[Stored data]

-- ==== Sys2Proof/Machine/Cycle.lean ====
section
/-! DEFINITION. One step of the machine: one instruction slot in the order of R491, two slots for MOVT. -/
namespace Sys2Proof.Machine

/-- The host's events of the slot that starts (R492); quiet when the host has said nothing more (log entry 8). -/
def currentSlot (s : State) : HostSlot := s.inputs.headD quietSlot

/-- A slot starts: its host events leave the queue, and the free values get new names. -/
def openSlot (s : State) : State := { s with inputs := s.inputs.tail, slot := s.slot + 1 }

/-- RESET goes low somewhere in the levels of a slot (R461). -/
def resetFalls (before : Bool) : List Bool → Bool
  | [] => false
  | now :: rest => (before && !now) || resetFalls now rest

/-- A power-on reset, or a power-down reset while PDRESEN = 1 (R462, R63). -/
def powerResets (h : HostSlot) (s : State) : Bool :=
  h.power == some .powerOn || (h.power == some .powerDown && s.pdresen)

/-- The slots of the stabilization wait after a reset: 256 × 256 system clocks (R463). -/
def resetWaitSlots : Nat := 4096

/-- The pins at their last levels of the slot, with no edge seen: a slot of a reset, pin, supply (log entry 13) or stack
fault (log entry 25). -/
def settlePins (h : HostSlot) (s : State) : State :=
  let t := sampleLevels h s
  let int := h.intLevels.getLastD t.pins.int
  let d := h.dLevels.getLastD t.pins.d
  { t with
    pins := { t.pins with int := int, d := d, reset := h.resetLevels.getLastD t.pins.reset }
    intPrev := int
    serial := { t.serial with sckPrev := d.getLsbD 0 } }

/-- A pin or supply reset (R460, R461, R366): the column of R92 by the mode, then the stabilization wait. -/
def applyReset (s : State) : State :=
  let t := match s.mode with
    | .halt _ | .stop _ => pinResetStandby s
    | .run | .wait _ _ => pinReset s
  { t with mode := .wait .afterReset resetWaitSlots }

/-- Step 0 of R491: a reset event takes the whole slot, and so does a slot with RESET held low (R461). Several events in
one slot are one reset, by the mode in which the slot starts (log entry 30). -/
def resetPhase (h : HostSlot) (s : State) : Option State :=
  if resetFalls s.pins.reset h.resetLevels || powerResets h s then some (applyReset (settlePins h s))
  else if !h.resetLevels.getLastD s.pins.reset then some (settlePins h s)
  else none

/-- Step 1 of R491 (R95). -/
def latchRequests (s : State) : State := { s with irqSeen := s.irqLast, irqLast := s.req }

/-- Step 4 of R491 (R86): the EI delay. -/
def tickEi (s : State) : State :=
  if s.eiDelay = 0 then s
  else { s with eiDelay := s.eiDelay - 1, inte := s.inte || s.eiDelay == 1 }

/-- Step 5 of R491 after the slot of an instruction, a skipped word or an INT cycle, by the mode the instruction left;
`comparing`: a comparison was running when the slot started (R421). -/
def slotDevices (single comparing : Bool) (h : HostSlot) (s : State) : State :=
  match s.mode with
  | .run => let t := clockedDevices single h s; if comparing then comparatorSlot t else t
  | .halt _ | .wait _ _ => clockedDevices single h s
  | .stop _ => stoppedDevices h s

/-- Steps 4 and 5 of R491. -/
def closeSlot (single comparing : Bool) (h : HostSlot) (s : State) : State :=
  slotDevices single comparing h (tickEi s)

/-- The second slot of MOVT (R491 2c): its own host events, a reset first, then steps 1, 4 and 5. -/
def secondSlot (s : State) : State :=
  let h := currentSlot s
  let t := openSlot s
  match resetPhase h t with
  | some u => u
  | none => closeSlot false (decide (0 < t.comparator.busy)) h (latchRequests { t with pins := { t.pins with reset := true } })

/-- The instruction raises the stack fault reset in this state (R321). -/
def raisesStackFault (i : Instr) (s : State) : Bool :=
  match i with
  | .call _ | .callAR | .pushAR | .movt => pushFaults s
  | .ret | .retsk | .reti | .popAR => popFaults s
  | .poke rf => rf == 0x01 && decide (5 < (s.wr.extractLsb' 0 3).toNat)
  | _ => false

/-- Steps 4 and 5 after the instruction `i` executed from `before` and left `after`: after a stack fault reset none but
the pins, which settle at the levels of the slot (R491 2d, R492, log entry 25); a second slot for MOVT (R490). -/
def finishInstr (i : Instr) (comparing : Bool) (h : HostSlot) (before after : State) : State :=
  if raisesStackFault i before then settlePins h after
  else if i = .movt then secondSlot (closeSlot false comparing h after)
  else closeSlot (i == .get 0x02) comparing h after

/-- The word at pc, and pc past it (R491 2b, R22). -/
def fetched (s : State) : Word := romRead s s.pc
/-- `pc <- pc + 1` at the fetch (R22, D1, D2). -/
def advancePc (s : State) : State := { s with pc := s.pc + 1 }

/-- Steps 2b and 2c of R491 with the steps after them: fetch, then skip, refuse or execute. -/
def runInstr (comparing : Bool) (h : HostSlot) (s : State) : Answer State :=
  let t := advancePc s
  if s.skipNext then .next (closeSlot false comparing h { t with skipNext := false })
  else match decode (fetched s) with
    | .error _ => .refused .undefinedEncoding
    | .ok i =>
      match exec i t with
      | .next u => .next (finishInstr i comparing h t u)
      | .fault r => .fault r
      | .refused r => .refused r

/-- RUN mode (R491 2a): an acceptable interrupt takes the slot (R337, R338), else an instruction does. -/
def runSlot (h : HostSlot) (s : State) : Answer State :=
  let comparing := decide (0 < s.comparator.busy)
  match acceptEnabled s, pendingSource s with
  | true, some src =>
    if pushFaults s then .next (settlePins h (stackFaultReset s))
    else .next (closeSlot false comparing h (takeInterrupt src s))
  | _, _ => runInstr comparing h s

/-- HALT mode (R352, R356): a release continues as RUN mode in the same slot. -/
def haltSlot (c : Nibble) (h : HostSlot) (s : State) : Answer State :=
  if haltRelease c s.req s then runSlot h { s with mode := .run }
  else .next (slotDevices false false h s)

/-- `STOP_WAIT_CLOCKS` in slots (R365): (TMM + 1) × m / 16; m is not stated for the external clock (log entry 2). -/
def stopWaitSlots (s : State) : Nat :=
  if s.timer.tmck = 3 then Config.externalStopWait s.slot
  else (s.timer.tmm.toNat + 1) * countDivisor s.timer.tmck / 16

/-- STOP mode (R361, R363, R365): a release starts the wait; only pins and an external serial clock act. -/
def stopSlot (c : Nibble) (h : HostSlot) (s : State) : State :=
  if stopRelease c s.req s then stoppedDevices h { s with mode := .wait .afterStop (stopWaitSlots s) }
  else stoppedDevices h s

/-- The match that ends a stabilization wait clears TMC. It sets IRQTM after a reset (R463), after STOP by the open
parameter `STOP_WAIT_SETS_IRQTM` (R365). It toggles the output flip-flop after STOP (R410); after a reset that keeps its
reset value 1 (R92, R463, log entry 9). -/
def waitEnds (kind : WaitKind) (s : State) : State :=
  { s with
    mode := .run
    timer := { s.timer with
      tmc := 0
      tmout := match kind with
        | .afterReset => s.timer.tmout
        | .afterStop => !s.timer.tmout }
    req := { s.req with tm := s.req.tm || match kind with
      | .afterReset => true
      | .afterStop => s.chip.stopWaitSetsIrqtm } }

/-- One slot of a stabilization wait (R463, R365); the host may prolong it (D16). -/
def waitSlot (kind : WaitKind) (left : Nat) (h : HostSlot) (s : State) : State :=
  let t := slotDevices false false h s
  if h.prolongWait then t
  else if left ≤ 1 then waitEnds kind t
  else { t with mode := .wait kind (left - 1) }

/-- Step 2 of R491 by the mode. -/
def modeSlot (h : HostSlot) (s : State) : Answer State :=
  match s.mode with
  | .run => runSlot h s
  | .halt c => haltSlot c h s
  | .stop c => .next (stopSlot c h s)
  | .wait kind left => .next (waitSlot kind left h s)

/-- One step (R491): reset events win, then the delayed view, then the mode. -/
def cycle (s : State) : Answer State :=
  let h := currentSlot s
  let t := openSlot s
  match resetPhase h t with
  | some u => .next u
  | none => modeSlot h (latchRequests { t with pins := { t.pins with reset := true } })

end Sys2Proof.Machine
end

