-- ==== Sys2Proof/Certificates/Slice0/Obligations.lean ====
section
/-! DEFINITION. The statements for the provers: encoding, reset, the step, each family of instructions with its frame and
its completion, the devices, the invariant. -/
open Sys2Proof Sys2Proof.Machine

/-! ## Encoding -/

/-- R152, R155: decoding the encoding of a well-formed instruction gives it back, at every operand value. -/
def Obligations.DecodeEncode : Prop :=
  ∀ i : Instr, i.wellFormed = true → decode (encode i) = .ok i

/-- R155: the instruction a word decodes to is well formed and encodes to that word, so no word stands for two and none
is read with a field dropped. -/
def Obligations.EncodeDecode : Prop :=
  ∀ (w : Word) (i : Instr), decode w = .ok i → encode i = w ∧ i.wellFormed = true

/-- R157: exactly the words of its cases (a) to (d) are rejected, each by its name. That case (d), BR and CALL with
operand bit 10 set, is undefined is the spec's decision D12 (R163), and that undefined words have no meaning its
decision D11 (log entry 15). -/
def Obligations.UndefinedWords : Prop :=
  ∀ w : Word,
    (decode w = .error .unassignedOpcode ↔ w.op ∈ [0x0D#5, 0x0E#5, 0x0F#5, 0x17#5]) ∧
    (decode w = .error .unassignedSubOpcode ↔ w.op = 7 ∧ (w.f2 = 0 ∨ w.f2 = 6)) ∧
    (decode w = .error .fixedFieldMismatch ↔ w.op = 7 ∧
      (w.f2 ∈ [0x1#4, 0x4#4, 0x5#4, 0x8#4, 0x9#4, 0xC#4, 0xD#4] ∧ ¬ (w.f1 = 0 ∧ w.f3 = 0) ∨
       w.f2 = 7 ∧ w.f1 ≠ 0 ∨
       w.f2 = 0xE ∧ ¬ (w.f1 ∈ [0#3, 1#3, 4#3] ∧ w.f3 = 0) ∨
       w.f2 = 0xF ∧ ¬ (w.f1 ∈ [0#3, 1#3, 4#3] ∧ w.f3 = 0 ∨ w.f1 = 2 ∨ w.f1 = 3))) ∧
    (decode w = .error .branchOperandBit10 ↔ (w.op = 0x0C ∨ w.op = 0x1C) ∧ w.getLsbD 10 = true)

/-- Machine words the spec prints beside the instruction they stand for (R200, R201, R246, R255, R276, R281, R290, R295,
R299, R305, R311, R312). -/
def Obligations.PrintedWords : Prop :=
  decode 0x02F3 = .ok (.addRM 3 0x2F) ∧ decode 0x82F5 = .ok (.addMI 0x2F 5) ∧ decode 0x4A40 = .ok (.ske 0x24 0) ∧
  decode 0x3870 = .ok (.rorc 0) ∧ decode 0x3B23 = .ok (.poke 0x33) ∧ decode 0x38B1 = .ok (.get 1) ∧
  decode 0x600F = .ok (.br 0x0F) ∧ decode 0xE120 = .ok (.call 0x120) ∧ decode 0x3CE0 = .ok .reti ∧
  decode 0x38F0 = .ok .ei ∧ decode 0x3BF8 = .ok (.halt 8) ∧ decode 0x3CF0 = .ok .nop

/-! ## The invariant -/

/-- The machine after reset has the invariant. What the spec leaves open at reset is at the values of log entries 3
to 6 and 10. -/
def Obligations.ResetHasInvariant : Prop := Inv State.reset

/-- Every step keeps the invariant: both memories canonical and of nibbles and words, a legal stack pointer, EI
delay, standby operand and modulo register, a skip pending only in RUN mode, a comparison marked running exactly
while it runs, a transfer only with the serial interface enabled. The parts of it that rest on decisions of the spec:
SP at most 5 (D4), the standby operands (D17), the modulo register (D21), the serial interface (D24). -/
def Obligations.StepKeepsInvariant : Prop :=
  ∀ s t : State, Inv s → step s = .next t → Inv t
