@[simp] theorem advancePc_chip (s : State) : (advancePc s).chip = s.chip := rfl
@[simp] theorem advancePc_pc (s : State) : (advancePc s).pc = s.pc + 1 := rfl
@[simp] theorem advancePc_skipNext (s : State) : (advancePc s).skipNext = s.skipNext := rfl
@[simp] theorem advancePc_sp (s : State) : (advancePc s).sp = s.sp := rfl
@[simp] theorem advancePc_asr (s : State) : (advancePc s).asr = s.asr := rfl
@[simp] theorem advancePc_intsk (s : State) : (advancePc s).intsk = s.intsk := rfl
@[simp] theorem advancePc_ar (s : State) : (advancePc s).ar = s.ar := rfl
@[simp] theorem advancePc_wr (s : State) : (advancePc s).wr = s.wr := rfl
@[simp] theorem advancePc_mpe (s : State) : (advancePc s).mpe = s.mpe := rfl
@[simp] theorem advancePc_ix (s : State) : (advancePc s).ix = s.ix := rfl
@[simp] theorem advancePc_rprow (s : State) : (advancePc s).rprow = s.rprow := rfl
@[simp] theorem advancePc_psw (s : State) : (advancePc s).psw = s.psw := rfl
@[simp] theorem advancePc_ram (s : State) : (advancePc s).ram = s.ram := rfl
@[simp] theorem advancePc_rom (s : State) : (advancePc s).rom = s.rom := rfl
@[simp] theorem advancePc_ports (s : State) : (advancePc s).ports = s.ports := rfl
@[simp] theorem advancePc_pdresen (s : State) : (advancePc s).pdresen = s.pdresen := rfl
@[simp] theorem advancePc_iegmd (s : State) : (advancePc s).iegmd = s.iegmd := rfl
@[simp] theorem advancePc_timer (s : State) : (advancePc s).timer = s.timer := rfl
@[simp] theorem advancePc_serial (s : State) : (advancePc s).serial = s.serial := rfl
@[simp] theorem advancePc_comparator (s : State) : (advancePc s).comparator = s.comparator := rfl
@[simp] theorem advancePc_req (s : State) : (advancePc s).req = s.req := rfl
@[simp] theorem advancePc_en (s : State) : (advancePc s).en = s.en := rfl
@[simp] theorem advancePc_irqSeen (s : State) : (advancePc s).irqSeen = s.irqSeen := rfl
@[simp] theorem advancePc_irqLast (s : State) : (advancePc s).irqLast = s.irqLast := rfl
@[simp] theorem advancePc_inte (s : State) : (advancePc s).inte = s.inte := rfl
@[simp] theorem advancePc_eiDelay (s : State) : (advancePc s).eiDelay = s.eiDelay := rfl
@[simp] theorem advancePc_mode (s : State) : (advancePc s).mode = s.mode := rfl
@[simp] theorem advancePc_intPrev (s : State) : (advancePc s).intPrev = s.intPrev := rfl
@[simp] theorem advancePc_pins (s : State) : (advancePc s).pins = s.pins := rfl
@[simp] theorem advancePc_inputs (s : State) : (advancePc s).inputs = s.inputs := rfl
@[simp] theorem advancePc_slot (s : State) : (advancePc s).slot = s.slot := rfl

EXERCISE GOAL
Output the lines above between the one holding "comparing h s" and the one holding "if haltRelease c", inclusive, with nothing before or after them.

SOLVED EXERCISE
  | _, _ => runInstr comparing h s

/-- HALT mode (R352, R356): a release continues as RUN mode in the same slot. -/
def haltSlot (c : Nibble) (h : HostSlot) (s : State) : Answer State :=
  if haltRelease c s.req s then runSlot h { s with mode := .run }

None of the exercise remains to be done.